-- ==== Sys2Proof/Machine/Ops.lean ====
section
/-!
DEFINITION. The operations every family shares: register fields, interrupts and counters, result registers, refused accesses,
memories, fabric time, fault words, Boom records and what leaves the block.
A block has no exception entry: an error flag, a refusal or an interrupt is an effect on State (R30, R47, R409).
-/

namespace Sys2Proof.Machine

/-- What a meaning answers. -/
abbrev Res := Host.Outcome State Fault Refusal

/-! Register fields -/

/-- The value a field holds. -/
def State.rd (s : State) (f : Fld) : Nat := s.regs.getD f.key f.rst

/-- A field takes a value, cut to its width. -/
def State.wr (s : State) (f : Fld) (v : Nat) : State :=
  { s with regs := s.regs.put f.key (v % 2 ^ f.w) f.rst }

/-- Whether a one-bit field is 1. -/
def State.on (s : State) (f : Fld) : Bool := s.rd f != 0

/-- A one-bit field takes a truth value. -/
def State.wrB (s : State) (f : Fld) (b : Bool) : State := s.wr f (b2n b)

/-- Sets a one-bit field (an interrupt or event bit). -/
def State.raise (s : State) (f : Fld) : State := s.wr f 1

/-- Sets bit n of a field that holds one bit per unit. -/
def State.raiseBit (s : State) (f : Fld) (n : Nat) : State := s.wr f (setBit (s.rd f) n true)

/-- Sets or clears bit n of such a field. -/
def State.wrBit (s : State) (f : Fld) (n : Nat) (b : Bool) : State := s.wr f (setBit (s.rd f) n b)

/-- Adds to a saturating counter. -/
def State.bump (s : State) (f : Fld) (n : Nat := 1) : State := s.wr f (satAdd f.w (s.rd f) n)

/-- Two 32-bit fields as one 64-bit number. -/
def State.rd64 (s : State) (lo hi : Fld) : Nat := s.rd hi * 2 ^ 32 + s.rd lo

/-- A 64-bit number into two 32-bit fields. -/
def State.wr64 (s : State) (lo hi : Fld) (v : Nat) : State := (s.wr lo v).wr hi (v / 2 ^ 32)

/-- A 96-bit number into three 32-bit fields, lowest first. -/
def State.wr96 (s : State) (f : Nat → Fld) (v : Nat) : State :=
  ((s.wr (f 0) v).wr (f 1) (v / 2 ^ 32)).wr (f 2) (v / 2 ^ 64)

/-- Three 32-bit fields as one number. -/
def State.rd96 (s : State) (f : Nat → Fld) : Nat := s.rd (f 0) + s.rd (f 1) * 2 ^ 32 + s.rd (f 2) * 2 ^ 64

/-- The bank of banked registers that an initiator uses (R74). -/
def bankOf : Initiator → Nat
  | .yarder => 0
  | .bar0 => 1
  | .tc4 => 2
  | .dma => 2

/-- The code of an initiator in GLB_ACC_ERR.INIT. -/
def initCode : Initiator → Nat
  | .yarder => 0
  | .bar0 => 1
  | .tc4 => 2
  | .dma => 3

/-- A truth value per index below n, as bits. -/
def packBits (n : Nat) (p : Nat → Bool) : Nat := (List.range n).foldl (fun acc k => acc + b2n (p k) * 2 ^ k) 0

/-! GLB_IRQ_SUM -/

/-- The stored word at a register offset whose fields all reset to 0. -/
def State.word0 (s : State) (off : Nat) : Nat :=
  (s.regs.filter (fun p => p.1 / 32 == off)).foldl (fun n p => n + p.2 * 2 ^ (p.1 % 32)) 0
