/-- IOL_MESSAGE_EXCHANGE: the device's process data and its validity, a device event, and an ISDU response. -/
def execIolMessageExchange (slice : Fin 48) (pd : List Byte) (valid : Bool) (event : Option (Byte × BitVec 16))
    (isdu : Option (List Byte)) (s : State) : Res :=
  guarded s (fun s =>
    if s.sliceRuns slice ∧ s.pers slice = 8 ∧ s.iol slice = iolOperate ∧ s.iolLive slice then
      let x := s.slice slice
      let s := s.setSlice slice { x with failures := 0, pdIn := if valid then (pd.map BitVec.toNat).take (s.par slice (F.PSL_IOL_P0_PDIN slice)) else x.pdIn }
      let s := s.wrB (F.PSL_IOL_P3_PDVALID slice) valid
      let s := if valid then s.emit (.serial slice ((s.slice slice).pdOut.take (s.par slice (F.PSL_IOL_P0_PDOUT slice)))) else s
      let s := match event with
        | some (q, c) =>
          (((s.rxByte slice q.toNat false true).rxByte slice (c.toNat % 256) false true).rxByte slice (c.toNat / 256) false true).rxEnd slice
        | none => s
      match isdu with
      | some bs => s.rxPacket slice (bs.map BitVec.toNat)
      | none => s
    else s)

end Sys2Proof.Machine
end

> [Problem]: Type out all of the records again, exactly.

> [Solution for this exercise]:
-- ==== Sys2Proof/Machine/Ops.lean ====
section
/-!
DEFINITION. The operations every family shares: register fields, interrupts and counters, result registers, refused accesses,
memories, fabric time, fault words, Boom records and what leaves the block.
A block has no exception entry: an error flag, a refusal or an interrupt is an effect on State (R30, R47, R409).
-/

namespace Sys2Proof.Machine

/-- What a meaning answers. -/
abbrev Res := Host.Outcome State Fault Refusal

/-! Register fields -/

/-- The value a field holds. -/
def State.rd (s : State) (f : Fld) : Nat := s.regs.getD f.key f.rst

/-- A field takes a value, cut to its width. -/
def State.wr (s : State) (f : Fld) (v : Nat) : State :=
  { s with regs := s.regs.put f.key (v % 2 ^ f.w) f.rst }

/-- Whether a one-bit field is 1. -/
def State.on (s : State) (f : Fld) : Bool := s.rd f != 0

/-- A one-bit field takes a truth value. -/
def State.wrB (s : State) (f : Fld) (b : Bool) : State := s.wr f (b2n b)

/-- Sets a one-bit field (an interrupt or event bit). -/
def State.raise (s : State) (f : Fld) : State := s.wr f 1

/-- Sets bit n of a field that holds one bit per unit. -/
def State.raiseBit (s : State) (f : Fld) (n : Nat) : State := s.wr f (setBit (s.rd f) n true)

/-- Sets or clears bit n of such a field. -/
def State.wrBit (s : State) (f : Fld) (n : Nat) (b : Bool) : State := s.wr f (setBit (s.rd f) n b)

/-- Adds to a saturating counter. -/
def State.bump (s : State) (f : Fld) (n : Nat := 1) : State := s.wr f (satAdd f.w (s.rd f) n)

/-- Two 32-bit fields as one 64-bit number. -/
def State.rd64 (s : State) (lo hi : Fld) : Nat := s.rd hi * 2 ^ 32 + s.rd lo

/-- A 64-bit number into two 32-bit fields. -/
def State.wr64 (s : State) (lo hi : Fld) (v : Nat) : State := (s.wr lo v).wr hi (v / 2 ^ 32)

/-- A 96-bit number into three 32-bit fields, lowest first. -/
def State.wr96 (s : State) (f : Nat → Fld) (v : Nat) : State :=
  ((s.wr (f 0) v).wr (f 1) (v / 2 ^ 32)).wr (f 2) (v / 2 ^ 64)

/-- Three 32-bit fields as one number. -/
def State.rd96 (s : State) (f : Nat → Fld) : Nat := s.rd (f 0) + s.rd (f 1) * 2 ^ 32 + s.rd (f 2) * 2 ^ 64

/-- The bank of banked registers that an initiator uses (R74). -/
def bankOf : Initiator → Nat
  | .yarder => 0
  | .bar0 => 1
  | .tc4 => 2
  | .dma => 2

/-- The code of an initiator in GLB_ACC_ERR.INIT. -/
def initCode : Initiator → Nat
  | .yarder => 0
  | .bar0 => 1
  | .tc4 => 2
  | .dma => 3

/-- A truth value per index below n, as bits. -/
def packBits (n : Nat) (p : Nat → Bool) : Nat := (List.range n).foldl (fun acc k => acc + b2n (p k) * 2 ^ k) 0

/-! GLB_IRQ_SUM -/

/-- The stored word at a register offset whose fields all reset to 0. -/
def State.word0 (s : State) (off : Nat) : Nat :=
  (s.regs.filter (fun p => p.1 / 32 == off)).foldl (fun n p => n + p.2 * 2 ^ (p.1 % 32)) 0
/-- IOL_MESSAGE_EXCHANGE: the device's process data and its validity, a device event, and an ISDU response. -/
def execIolMessageExchange (slice : Fin 48) (pd : List Byte) (valid : Bool) (event : Option (Byte × BitVec 16))
    (isdu : Option (List Byte)) (s : State) : Res :=
  guarded s (fun s =>
    if s.sliceRuns slice ∧ s.pers slice = 8 ∧ s.iol slice = iolOperate ∧ s.iolLive slice then
      let x := s.slice slice
      let s := s.setSlice slice { x with failures := 0, pdIn := if valid then (pd.map BitVec.toNat).take (s.par slice (F.PSL_IOL_P0_PDIN slice)) else x.pdIn }
      let s := s.wrB (F.PSL_IOL_P3_PDVALID slice) valid
      let s := if valid then s.emit (.serial slice ((s.slice slice).pdOut.take (s.par slice (F.PSL_IOL_P0_PDOUT slice)))) else s
      let s := match event with
        | some (q, c) =>
          (((s.rxByte slice q.toNat false true).rxByte slice (c.toNat % 256) false true).rxByte slice (c.toNat / 256) false true).rxEnd slice
        | none => s
      match isdu with
      | some bs => s.rxPacket slice (bs.map BitVec.toNat)
      | none => s
    else s)

end Sys2Proof.Machine
end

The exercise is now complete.